C’est là que l’épithète “quantique” prend son importance, détaille Popular Science. En physique quantique, il est possible de placer artificiellement deux particules dans des “états quantiques” complémentaires. Une fois cette complémentarité atteinte, les deux particules sont liées par une propriété appelée intrication quantique : si la particule A est modifiée, la modification se verra instantanément sur la particule jumelle B, peu importe la distance à laquelle elle se trouve.

Enfin, dans ces étranges états superposés (rappelez-vous l’expérience du chat de Schrödinger, bloqué entre la vie et la mort), les photons sont inséparables : la simple présence d’un observateur (un hacker, par exemple) modifierait l’état quantique et causerait l’effondrement de tout le système. L’information envoyée via le satellite serait instantanément perdue et le messager constaterait la tentative d’espionnage. Les clés quantiques sont donc, théoriquement, impossible à craquer sans les démolir. Problème : pour le moment, le système est à la fois si fragile et si complexe qu’il reste difficile à mettre en place.

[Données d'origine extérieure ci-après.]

-- ==== Sys2Proof/Machine/Live.lean ====
section
/-!
DEFINITION. What a register reads: the fields that units show live over the stored words (03 R95, 05 R134 to R136,
06 R170, 07 R201, 08 R225, 10 R269, 11 R299, 12 R323 and R324, 13 R353, 14 R370, 15 R399 and R400, 16 R417 to R431,
17 R433, R434 and R445, 18 R449, R457, R463 and R465), and which clock domain a page is in (18 R461).
-/
namespace Sys2Proof.Machine

/-- A word with a field replaced. -/
def setFd (w : Nat) (f : Fd) (v : Nat) : Nat := putBits w f.lo f.w v
def boolBit (b : Bool) : Nat := if b then 1 else 0
/-- The number whose bit i is given, for i below n. -/
def maskOf (p : Nat → Bool) : Nat → Nat
  | 0 => 0
  | n + 1 => maskOf p n + (if p n then 2 ^ n else 0)

/-! ### Clock domains (15 R372, R396; 18 R461) -/

/-- Whether an access to a stopped page of this type waits without waking its domain. -/
def PageType.nonWaking : PageType → Bool
  | .fuse | .stkphy | .pecal => true
  | _ => false

namespace State

/-! ### The lantern (17 R433, R434) -/

/-- Whether a channel of a link carries in both directions, and whether none has for the last second. -/
def carriesBoth (s : State) (l : Nat) : Bool := (List.range 16).any fun k => s.txCarry l k && s.rxCarry l k
def carriedLast (s : State) (l : Nat) : Nat := sparseGet (fun _ => 0) s.svc.live l
def silent (s : State) (l : Nat) : Bool :=
  !s.carriesBoth l && (decide (s.carriedLast l = 0) || decide (s.carriedLast l + 1000000 ≤ s.now + 1))

/-- Notes which links carry in both directions now. -/
def noteCarry (s : State) : State :=
  let ls := (List.range 40).filter fun l => Member.link s.member l && s.carriesBoth l
  { s with svc := { s.svc with live := ls.foldl (fun x l => sparsePut (fun _ => 0) l (s.now + 1) x) s.svc.live } }

/-- A connector's colour: 0 off, 1 green, 2 amber, 3 blue. A parked module's dark links turn no indicator amber: every one
shows blue (R436 step 6; notes/assumptions/97.md). -/
def connColour (s : State) (p : Nat) : Nat :=
  if !Member.pe s.member p then 0
  else
    let links := linksOf p
    let on (l : Nat) : Bool := s.flag (pechP l) PECH.PAGE_CTRL_enable
    let noComb := !s.combOk p 0 && !s.combOk p 1
    let mismatch (l : Nat) : Bool := (List.range 16).any fun k => decide ((s.chOf l k).bad = 6)
    let ill (l : Nat) : Bool :=
      on l && (!s.flag (peP p) PE.SHUTTER_plug || s.flag (peP p) ⟨PE.SHUTTER_los.off, PE.SHUTTER_los.lo + l % 8, 1⟩ ||
        mismatch l || s.silent l)
    let out := (links.all fun l => !on l && !s.flag (pechP l) PECH.LINK_OPT_CTRL_test) ||
      !s.flag (peP p) PE.PAGE_CTRL_enable
    let up := decide (s.pwrState ≤ 1) && s.flag 0 MODULE.PAGE_STAT_ready
    if s.fireClosed || (up && !s.parked && (noComb || links.any ill)) then 2
    else if s.parked || decide (s.pwrState = 2) || decide (s.pwrState = 3) ||
        (up && out && decide (s.shutBits p = 0xFF)) then 3
    else if up && links.any fun l => s.carriesBoth l then 1
    else 0

/-- The module indicator: colour and whether it flashes at 1 Hz. Before the first stage of a start-up it is off. -/
def moduleColour (s : State) : Nat × Bool :=
  let ready := s.flag 0 MODULE.PAGE_STAT_ready
  let leaving := s.waking && decide (s.pwrState = 3)
  if s.fireClosed || s.flag 0 MODULE.BOOT_STAT_fail || s.flag pwrP PWR.WAKE_REC0_fail then (2, false)
  else if s.svc.waits then (2, true)
  else if s.fget 0 MODULE.SVC_STAT_park_state = 1 ∨ s.fget 0 MODULE.SVC_STAT_park_state = 2 then (3, true)
  else if s.fget 0 MODULE.SVC_STAT_park_state = 3 ∨ s.pwrState = 2 ∨ (s.pwrState = 3 ∧ leaving = false) then (3, false)
  else if s.pwrState = 4 ∨ s.fget 0 MODULE.BOOT_STAT_stage = 0 then (0, false)
  else if leaving || !ready then (1, true)
  else (1, false)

Enjeu crucial pour la communication militaire

Selon Alexander Ling, du Centre de technologie quantique de Singapour, cité par Phys.org, le plus compliqué est de pointer le satellite vers la Terre avec une précision suffisante pour qu’il puisse à la fois recevoir et émettre des informations, le tout sans être affecté par les perturbations atmosphériques. Stabiliser le faisceau de photons pour maintenir le lien entre les particules intriquées sera donc la partie la plus délicate de l’opération.

Si Mozi et son centre de chiffrement quantique embarqué parviennent à prouver la faisabilité du chiffrement quantique, la Chine aura donc pris un sérieux avantage sur ses concurrents, alors que la technologie est étudiée aussi bien en Europe qu’aux États-Unis. Pan Jianwei, le responsable du satellite Mozi, voit même “la création d’un réseau mondial de communications quantiques vers 2030”. Dans un contexte de guerre permanente de l’information entre superpuissances, l’avantage stratégique serait inestimable.